LA CITE A FERME SES COLONNES
TELLIER, DIDIER

Vendredi 29 décembre 1995
Disparition de l'hebdomadaire du MOC

"La Cité" a fermé ses colonnes

Rideau. Après avoir entretenu, pendant quarante-cinq ans, la flamme démocrate-chrétienne dans le paysage de la presse belge francophone, "La Cité" tire définitivement sa révérence. Barré d'un " adieu" en couverture, le numéro du 28 décembre 95 n'aura pas de suivant.

Le verdict était tombé il y a un mois. La direction n'avait pu que constater l'érosion continue du lectorat et l'échec de la dernière tentative de relance. Au début de l'été, à l'insu de la rédaction (hormis du rédacteur en chef Jos Schoonbroodt), le Mouvement ouvrier chrétien (MOC) avait signé un accord de coopération avec la société Belgomédia (éditrice de Télépro) dans l'espoir de redynamiser le titre, qui se serait mué en hebdo familial. Le test de marketing tenté quelques semaines plus tard (une mini-"Cité d'aujourd'hui" distribuée dans les paroisses) n'avait pas soulevé l'enthousiasme.

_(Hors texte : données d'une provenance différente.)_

-- ==== Sys2Proof/Machine/Ops.lean ====
section
/-! DEFINITION. The named operations over registers and memory that every instruction goes through: register reads and
writes (R20 to R25 of 10_state.md), `MemRead`, `MemWrite` and `Fetch16` (R56, R57, R60 of 20_memory.md), free values (R15),
taking an exception (R301, R310, R312 of 60_exceptions.md), an interrupt (R321), and the reset procedure (R351). -/

namespace Sys2Proof.Machine

open Sys2Proof

/-! ## Sequencing -/

/-- An operation's answer: a value, a fault or a refusal. -/
abbrev Res (α : Type) := Host.Outcome α Fault Refusal

/-- One operation after another: the first fault or refusal ends the instruction (R14). -/
def andThen {α β : Type} (x : Res α) (f : α → Res β) : Res β :=
  match x with
  | .next a => f a
  | .fault r => .fault r
  | .refused r => .refused r

/-! ## The status register (R27 to R29) -/

/-- `SR` as the 16 bits an instruction reads: the unused bits read as 0 (R27, R29). -/
def Status.word (r : Status) : BitVec 16 :=
  (BitVec.ofBool r.t ++ 0#1 ++ BitVec.ofBool r.s ++ 0#2 ++ r.i ++ 0#3 ++ BitVec.ofBool r.x ++ BitVec.ofBool r.n ++
    BitVec.ofBool r.z ++ BitVec.ofBool r.v ++ BitVec.ofBool r.c).setWidth 16

/-- `SR` from 16 bits written to it: a write to an unused bit has no effect (R29). -/
def Status.ofWord (w : BitVec 16) : Status where
  t := w.getLsbD 15
  s := w.getLsbD 13
  i := w.extractLsb' 8 3
  x := w.getLsbD 4
  n := w.getLsbD 3
  z := w.getLsbD 2
  v := w.getLsbD 1
  c := w.getLsbD 0

/-! ## Registers (R20 to R25) -/

/-- `A[7]`: the stack pointer that `SR.S` selects (R24). -/
def State.a7 (s : State) : Long := if s.sr.s then s.ssp else s.usp

/-- `A[n]` (R22, R24). -/
def State.readA (s : State) (n : RegNum) : Long := if h : n.val < 7 then s.a[n.val] else s.a7

/-- `A[n] <- v`: all 32 bits; `A[7]` is the active stack pointer (R12, R22, R24). -/
def State.writeA (s : State) (n : RegNum) (v : Long) : State :=
  if h : n.val < 7 then { s with a := s.a.set n.val v }
  else if s.sr.s then { s with ssp := v } else { s with usp := v }

/-- `D[n]`, all 32 bits (R20). -/
def State.dreg (s : State) (n : RegNum) : Long := s.d[n.val]

/-- `D[n].sz` as a value: the low bits (R12, R21). -/
def State.readD (s : State) (n : RegNum) (sz : Size) : BitVec sz.bits := (s.dreg n).setWidth sz.bits

/-- A register value with its low `k` bits replaced (R21). -/
def mergeLow {k : Nat} (old : Long) (v : BitVec k) : Long := (old >>> k <<< k) ||| v.setWidth 32

/-- `D[n] <- v` (R12). -/
def State.setD (s : State) (n : RegNum) (v : Long) : State := { s with d := s.d.set n.val v }

/-- `D[n].sz <- v`: the upper bits keep their value (R12, R21). -/
def State.writeD (s : State) (n : RegNum) (sz : Size) (v : BitVec sz.bits) : State :=
  s.setD n (mergeLow (s.dreg n) v)

/-- `SSP <- v` (R24). -/
def State.setSsp (s : State) (v : Long) : State := { s with ssp := v }

/-- `SR <- r` (R27). -/
def State.setSr (s : State) (r : Status) : State := { s with sr := r }

/-- `pc <- v` (R25). -/
def State.setPc (s : State) (v : Long) : State := { s with pc := v }

/-- `pc <- pc + ilen` (R25), modulo 2^32 (R26). -/
def State.advance (s : State) (bytes : Nat) : State := s.setPc (s.pc + BitVec.ofNat 32 bytes)

/-! ## Free values (R15) -/

/-- The `k`-th of the free bits an instruction draws. -/
def State.freeBit (s : State) (k : Nat) : Bool := Config.freeBit (s.freeCount + k)

/-- The `k`-th of the free bytes an instruction draws. -/
def State.freeByte (s : State) (k : Nat) : Byte := Config.freeByte (s.freeCount + k)

/-- `k` free values have been drawn: every use may return a different value (R15). -/
def State.drawn (s : State) (k : Nat) : State := { s with freeCount := s.freeCount + k }

/-! ## Memory (R50 to R60) -/

/-- `phys(addr)`: the low `ADDR_BITS` bits (R52). -/
def State.phys (s : State) (a : Long) : Nat := a.toNat % 2 ^ s.params.addrBits.count

/-- The byte an address reads as, `none` where it holds no value (R54, R350). -/
def State.readByte (s : State) (a : Long) : Option Byte := Memory.read s.params.memFill s.mem (s.phys a)

/-- A byte written (R54). -/
def State.writeByte (s : State) (a : Long) (b : Byte) : State :=
  { s with mem := Memory.write s.params.memFill s.mem (s.phys a) b }

/-- The `k` bytes from an address on, `none` where one holds no value; the additions are modulo 2^32 (R56). -/
def State.readBytes (s : State) (a : Long) : Nat → Option (List Byte)
  | 0 => some []
  | k + 1 =>
    match s.readByte a, s.readBytes (a + 1) k with
    | some b, some bs => some (b :: bs)
    | _, _ => none

/-- The bytes written from an address on (R57). -/
def State.writeBytes (s : State) (a : Long) : List Byte → State
  | [] => s
  | b :: bs => (s.writeByte a b).writeBytes (a + 1) bs

/-- A property of every byte address of an access (R56, R57). -/
def allBytes (p : Long → Bool) (a : Long) : Nat → Bool
  | 0 => true
  | k + 1 => p a && allBytes p (a + 1) k

/-- `mapped`: the platform has memory at the address (R58). -/
def State.isMapped (s : State) (a : Long) : Bool := inRegions s.params.mapped (s.phys a)

/-- The address belongs to the program, `CODE_REGION` (R84). -/
def State.isCode (s : State) (a : Long) : Bool := inRegions s.params.codeRegion (s.phys a)

/-- An access of more than a byte is at an even address (R55). -/
def aligned (a : Long) (k : Nat) : Bool := k ≤ 1 || a.toNat % 2 == 0

/-- What stops an access before it is made: alignment first, then mapping (R55, R56, R57, R305). -/
def State.accessFault (s : State) (a : Long) (k : Nat) (kind : AccessKind) : Option Fault :=
  if !aligned a k then some (.addressError a kind)
  else if !allBytes s.isMapped a k then some (.busError a kind)
  else none

/-- `MemRead(addr, n)` (R56). -/
def State.memRead (s : State) (a : Long) (sz : Size) (kind : AccessKind) : Res (BitVec sz.bits) :=
  match s.accessFault a sz.bytes kind with
  | some f => .fault f
  | none =>
    match s.readBytes a sz.bytes with
    | some bs => .next (BitVec.ofNat sz.bits (beValue bs))
    | none => .fault (.readOfUnsetState a)

/-- `MemWrite(addr, n, v)` (R57). -/
def State.memWrite (s : State) (a : Long) (sz : Size) (v : BitVec sz.bits) : Res State :=
  match s.accessFault a sz.bytes .write with
  | some f => .fault f
  | none =>
    if allBytes (fun b => !s.isCode b) a sz.bytes then .next (s.writeBytes a (beBytes sz.bytes v.toNat))
    else .refused (.writeIntoProgram a)

/-- `Fetch16(addr)` (R60). -/
def State.fetch16 (s : State) (a : Long) : Res Word16 := s.memRead a .w .fetch

/-- The instruction words from an address on (R60). -/
def State.fetchWords (s : State) (a : Long) : Nat → Res (List Word16)
  | 0 => .next []
  | k + 1 => andThen (s.fetch16 a) fun w => andThen (s.fetchWords (a + 2) k) fun ws => .next (w :: ws)

/-! ## Exceptions (R301 to R317) -/

/-- The vector number of an exception (R303). -/
def Exc.vector : Exc → Nat
  | .illegalInstruction => 4
  | .zeroDivide => 5
  | .chk => 6
  | .privilegeViolation => 8
  | .trace => 9
  | .lineA => 10
  | .lineF => 11

/-- The exceptions whose frame on the MC68020 and later also holds the address of the instruction (R312). -/
def Exc.longFrame : Exc → Bool
  | .zeroDivide | .chk | .trace => true
  | _ => false

/-- An address or bus error inside exception processing is the double fault (R316). -/
def asDoubleFault {α : Type} (x : Res α) : Res α :=
  match x with
  | .fault (.addressError _ _) => .fault .doubleFault
  | .fault (.busError _ _) => .fault .doubleFault
  | y => y

/-- `SSP <- SSP - n; MemWrite(SSP, n, v)` (R310). -/
def State.pushSsp (s : State) (sz : Size) (v : BitVec sz.bits) : Res State :=
  let sp := s.ssp - BitVec.ofNat 32 sz.bytes
  (s.setSsp sp).memWrite sp sz v

/-- What is pushed before the program counter: nothing in the 6-byte frame; a format word (R312); for the long frame of
the MC68020 and later the address of the instruction before that. -/
def State.pushFormat (s : State) (v : Nat) (long : Bool) (at_ : Long) : Res State :=
  match s.params.frameFormat with
  | .mc68000 => .next s
  | .formatWord => s.pushSsp .w (BitVec.ofNat 16 (4 * v))
  | .mc68020 =>
    if long then andThen (s.pushSsp .l at_) fun s => s.pushSsp .w (BitVec.ofNat 16 (0x2000 + 4 * v))
    else s.pushSsp .w (BitVec.ofNat 16 (4 * v))

/-- Entering a vector (R310): the status becomes `sr`, the frame with the saved program counter `spc` and the old status
is pushed on the supervisor stack, and `pc` is read from the vector. `at_` is the address of the instruction (R312). -/
def State.enterVector (s : State) (v : Nat) (long : Bool) (sr : Status) (spc at_ : Long) : Res State :=
  asDoubleFault <|
    andThen ((s.setSr sr).pushFormat v long at_) fun s1 =>
    andThen (s1.pushSsp .l spc) fun s2 =>
    andThen (s2.pushSsp .w s.sr.word) fun s3 =>
    andThen (s3.memRead (s3.params.vectorBase + BitVec.ofNat 32 (4 * v)) .l .read) fun h =>
    .next (s3.setPc h)

/-- `raise E` (R301, R310): under `TRAP_MODEL = fault` the run ends; under `vectored` the exception is taken, with `S`
set and `T` cleared. `spc` is the program counter it saves (R303), `at_` the address of the instruction. -/
def raise (e : Exc) (spc at_ : Long) (s : State) : Res State :=
  match s.params.trapModel with
  | .fault => .fault (.raised e spc s)
  | .vectored => s.enterVector e.vector e.longFrame { s.sr with s := true, t := false } spc at_

/-- An operation word that is no instruction of the table (R314, R118); the saved program counter is its address. -/
def reject (e : DecodeError) (s : State) : Res State :=
  match e with
  | .illegalInstruction => raise .illegalInstruction s.pc s.pc s
  | .lineA => raise .lineA s.pc s.pc s
  | .lineF => raise .lineF s.pc s.pc s
  | .notInSpec | .truncated => .refused .notInSpec

/-! ## Interrupts (R321 to R323) -/

/-- The vector number the platform supplies (R321, R302). -/
def IrqRequest.vectorNumber (r : IrqRequest) : Nat :=
  match r.vector with
  | .device n => n.toNat
  | .autovector => 24 + r.level.toNat
  | .spurious => 24
  | .uninitialised => 15

/-- What the platform presents, replaced (R321). -/
def State.setIrq (s : State) (r : IrqRequest) (rest : List IrqRequest) : State := { s with irq := r, irqFeed := rest }

/-- The request presented at this instruction boundary: the next of the feed, else the one already there. -/
def State.sampleIrq (s : State) : State :=
  match s.irqFeed with
  | [] => s
  | r :: rs => s.setIrq r rs

/-- A request is taken if its level is above the mask, or is 7 on a transition from a lower level (R321, R322);
`before` is the level presented until now. -/
def irqTaken (before level mask : BitVec 3) : Bool :=
  mask.toNat < level.toNat || (level == 7 && before != 7)

/-- The interrupt check at an instruction boundary (R321): `S` set, `T` cleared, the mask set to the level. -/
def State.takeIrq (s : State) : Res State :=
  match s.params.interrupts with
  | .none => .next s
  | .external =>
    let s1 := s.sampleIrq
    if irqTaken s.irq.level s1.irq.level s1.sr.i then
      s1.enterVector s1.irq.vectorNumber false { s1.sr with s := true, t := false, i := s1.irq.level } s1.pc s1.pc
    else .next s1

/-! ## Reset (R351) -/

/-- The hardware reset: supervisor mode, no trace, mask 7, `SSP` and `pc` from vectors 0 and 1, `VECTOR_BASE` being 0;
nothing else is set. An address or bus error while the vectors are read is the double fault. -/
def State.resetEntry (s : State) : Res State :=
  asDoubleFault <|
    andThen (s.memRead 0 .l .read) fun sp =>
    andThen (s.memRead 4 .l .read) fun pc =>
    .next
      { s with
        sr := { s.sr with s := true, t := false, i := 7 }
        ssp := sp
        pc := pc
        resetLine := false
        params := { s.params with vectorBase := 0 } }

end Sys2Proof.Machine
end

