/-! ## Exceptions, interrupts, reset -/

/-- Under `TRAP_MODEL = fault` raising an exception ends the run, with the state as the raising rule left it (R301). -/
def Obligations.RaiseEndsTheRun : Prop :=
  ∀ (e : Exc) (spc pc0 : Long) (s : State), s.params.trapModel = .fault →
    raise e spc pc0 s = .fault (.raised e spc s)

/-- The vectored entry (R310): supervisor mode, no trace, the mask kept, the 6-byte frame with the old `SR` and the saved
`pc` pushed on `SSP`, `pc` from the vector; nothing else changes. -/
def Obligations.VectoredEntry : Prop :=
  ∀ (e : Exc) (spc pc0 h : Long) (s : State), s.Inv → s.params.trapModel = .vectored →
    s.params.frameFormat = .mc68000 → s.frameFits = true →
    (s.framed spc).load (s.params.vectorBase + BitVec.ofNat 32 (4 * e.vector)) .l = some h →
    ∃ t, raise e spc pc0 s = .next t ∧
      t = (((s.framed spc).setSsp (s.ssp - 6)).setSr { s.sr with s := true, t := false }).setPc h ∧
      t.load t.ssp .w = some s.sr.word ∧ t.load (t.ssp + 2) .l = some spc ∧
      ∀ b, s.outside b (s.ssp - 6) 6 → t.readByte b = s.readByte b

/-- Under `FRAME_FORMAT = format_word` a word with the format 0 and the vector's offset is pushed before the frame
(R312). -/
def Obligations.FormatWordFrame : Prop :=
  ∀ (e : Exc) (spc pc0 h : Long) (s : State), s.params.trapModel = .vectored →
    s.params.frameFormat = .formatWord → s.storable (s.ssp - 2) .w = true →
    let u := (s.stored (s.ssp - 2) .w (BitVec.ofNat 16 (4 * e.vector))).setSsp (s.ssp - 2)
    u.frameFits = true →
    (u.framed spc).load (s.params.vectorBase + BitVec.ofNat 32 (4 * e.vector)) .l = some h →
    raise e spc pc0 s =
      .next ((((u.framed spc).setSsp (s.ssp - 8)).setSr { s.sr with s := true, t := false }).setPc h)

/-- The MC68020 pushes, for CHK, zero divide and trace, the address of the instruction and a word with the format 2
before the frame, and for the other exceptions a word with the format 0 (R312; that the MC68020's frames are a value of
`FRAME_FORMAT` is log 25). -/
def Obligations.LongFrame : Prop :=
  (∀ (e : Exc) (spc pc0 h : Long) (s : State), e = .chk ∨ e = .zeroDivide ∨ e = .trace →
    s.params.trapModel = .vectored → s.params.frameFormat = .mc68020 →
    s.storable (s.ssp - 4) .l = true → s.storable (s.ssp - 6) .w = true →
    let u :=
      ((s.stored (s.ssp - 4) .l pc0).stored (s.ssp - 6) .w (BitVec.ofNat 16 (0x2000 + 4 * e.vector))).setSsp (s.ssp - 6)
    u.frameFits = true →
    (u.framed spc).load (s.params.vectorBase + BitVec.ofNat 32 (4 * e.vector)) .l = some h →
    raise e spc pc0 s =
      .next ((((u.framed spc).setSsp (s.ssp - 12)).setSr { s.sr with s := true, t := false }).setPc h)) ∧
  ∀ (e : Exc) (spc pc0 h : Long) (s : State), e ≠ .chk → e ≠ .zeroDivide → e ≠ .trace →
    s.params.trapModel = .vectored → s.params.frameFormat = .mc68020 → s.storable (s.ssp - 2) .w = true →
    let u := (s.stored (s.ssp - 2) .w (BitVec.ofNat 16 (4 * e.vector))).setSsp (s.ssp - 2)
    u.frameFits = true →
    (u.framed spc).load (s.params.vectorBase + BitVec.ofNat 32 (4 * e.vector)) .l = some h →
    raise e spc pc0 s =
      .next ((((u.framed spc).setSsp (s.ssp - 8)).setSr { s.sr with s := true, t := false }).setPc h)

/-- The double fault (R316): an address or bus error of a vectored entry is one; so an odd supervisor stack pointer, a
frame that is not mapped, and a vector that is not mapped or at an odd address give it (R310). -/
def Obligations.EntryDoubleFaults : Prop :=
  ∀ (e : Exc) (spc pc0 : Long) (s : State), s.params.trapModel = .vectored →
    let vector := s.params.vectorBase + BitVec.ofNat 32 (4 * e.vector)
    (∀ a k, raise e spc pc0 s ≠ .fault (.addressError a k) ∧ raise e spc pc0 s ≠ .fault (.busError a k)) ∧
    (s.ssp.toNat % 2 = 1 → raise e spc pc0 s = .fault .doubleFault) ∧
    (s.params.frameFormat = .mc68000 →
      ((∃ j < 4, s.isMapped (s.ssp - 4 + BitVec.ofNat 32 j) = false) → raise e spc pc0 s = .fault .doubleFault) ∧
      (s.storable (s.ssp - 4) .l = true → (∃ j < 2, s.isMapped (s.ssp - 6 + BitVec.ofNat 32 j) = false) →
        raise e spc pc0 s = .fault .doubleFault) ∧
      (s.frameFits = true → (∃ j < 4, s.isMapped (vector + BitVec.ofNat 32 j) = false) ∨ vector.toNat % 2 = 1 →
        raise e spc pc0 s = .fault .doubleFault))

/-- An interrupt (R321, R322): a request above the mask, or level 7 on a transition from a lower level, is taken with the
frame of R310, or of R312 with the format 0, `S` set, `T` cleared and the mask set to its level; any other request is left
pending. The request is the next of the feed, or, where the feed is empty, the one already presented: so one that has
become unmasked is taken (R323). The model's choices: that the requests to come are a list that each step reads (log 16),
and that an interrupt is vectored whatever `TRAP_MODEL` is (log 35). -/
def Obligations.InterruptEntry : Prop :=
  ∀ (s : State) (r : IrqRequest) (rs : List IrqRequest), s.params.interrupts = .external →
    s.irqFeed = r :: rs ∨ (s.irqFeed = [] ∧ r = s.irq ∧ rs = []) →
    (s.sr.i.toNat < r.level.toNat ∨ (r.level = 7 ∧ s.irq.level ≠ 7) →
      let sr : Status := { s.sr with s := true, t := false, i := r.level }
      (∀ h, s.params.frameFormat = .mc68000 → s.frameFits = true →
        (s.framed s.pc).load (s.params.vectorBase + BitVec.ofNat 32 (4 * r.vectorNumber)) .l = some h →
        s.takeIrq = .next (((((s.framed s.pc).setSsp (s.ssp - 6)).setSr sr).setPc h).setIrq r rs)) ∧
      (∀ h, s.params.frameFormat ≠ .mc68000 → s.storable (s.ssp - 2) .w = true →
        let u := (s.stored (s.ssp - 2) .w (BitVec.ofNat 16 (4 * r.vectorNumber))).setSsp (s.ssp - 2)
        u.frameFits = true →
        (u.framed s.pc).load (s.params.vectorBase + BitVec.ofNat 32 (4 * r.vectorNumber)) .l = some h →
        s.takeIrq = .next (((((u.framed s.pc).setSsp (s.ssp - 8)).setSr sr).setPc h).setIrq r rs))) ∧
    (r.level.toNat ≤ s.sr.i.toNat → r.level ≠ 7 ∨ s.irq.level = 7 → s.takeIrq = .next (s.setIrq r rs))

Née en 1950 à l'initiative de la CSC pour constituer le pendant francophone de "Het Volk", "La Cité" s'était lancée sous la forme d'un quotidien. Créée pour exprimer l'opinion des "travailleurs chrétiens de Wallonie", elle devint rapidement et naturellement la voix de tous les exclus de la société : victimes de l'inégalité, de l'injustice, de la misère, de la maladie, de l'inculture, du racisme, de la violence, rappelle Jean Heinen, qui, à la suite de William Ugeux, dirigea la rédaction du quotidien, de 1955 à 1988.

"On ferme", titra une première fois le journal, en 1987, un an après avoir tenté une ultime rénovation, l'oeil gourmand, se souvient Jean-François Dumont, secrétaire de rédaction de l'époque, vers le "Libé" de July (le modèle a aujourd'hui la santé chancelante quand l'émule sombre), un autre vers le "Morgen" de Goossens. Mais le slogan de la révolution tabloïd, "quand on aime, on a toujours vingt francs", n'avait convaincu que 5.500 abonnés.
Pendant huit années, de 88 à 95, la CSC francophone (celle de Robert D'Hondt) consentit encore à faire vivre le titre comme hebdomadaire, tiré à 15.000 exemplaires. Un marché insuffisamment attractif pour intéresser les publicitaire. Leur propos est de promouvoir les intérêts commerciaux de leur clients. Il se fait qu'en sélectionnant leurs cibles, ils éliminent la diversité des opinions, déplore le dernier éditorial du rédacteur en chef Jos Schoonbroodt.

Peu de médias auront pourtant, comme "La Cité", joué le rôle de pépinière des talents journalistiques. Au fil des périodes, les noms de Luc Varenne, de Jean Tordeur, Frédéric François, André Méan, Jean-Paul Marthoz, Jean-Paul Duchâteau, ou Colette Braeckman sont apparus dans l'histoire du journal.

Avec la mort de "La Cité", notre seul vrai chagrin est de voir perdue pour la gauche chrétienne la seule voix qui la représentait encore dans la presse d'information générale, regrette Anne-Marie Pirard, la présidente de la Société des rédacteurs. Comme presse d'opinion, notre force était de n'être intégrés dans aucune structure, aucun appareil politique ou syndical. C'était sans doute aussi notre faiblesse. C'est vrai, nous n'étions guère lus par "la base", et la présentation des articles, si fouillés soient-ils, pouvait rebuter le lecteur pressé. Mais les profs, les assistants sociaux, les "cadres" des milieux associatifs nous lisaient et nous appréciaient.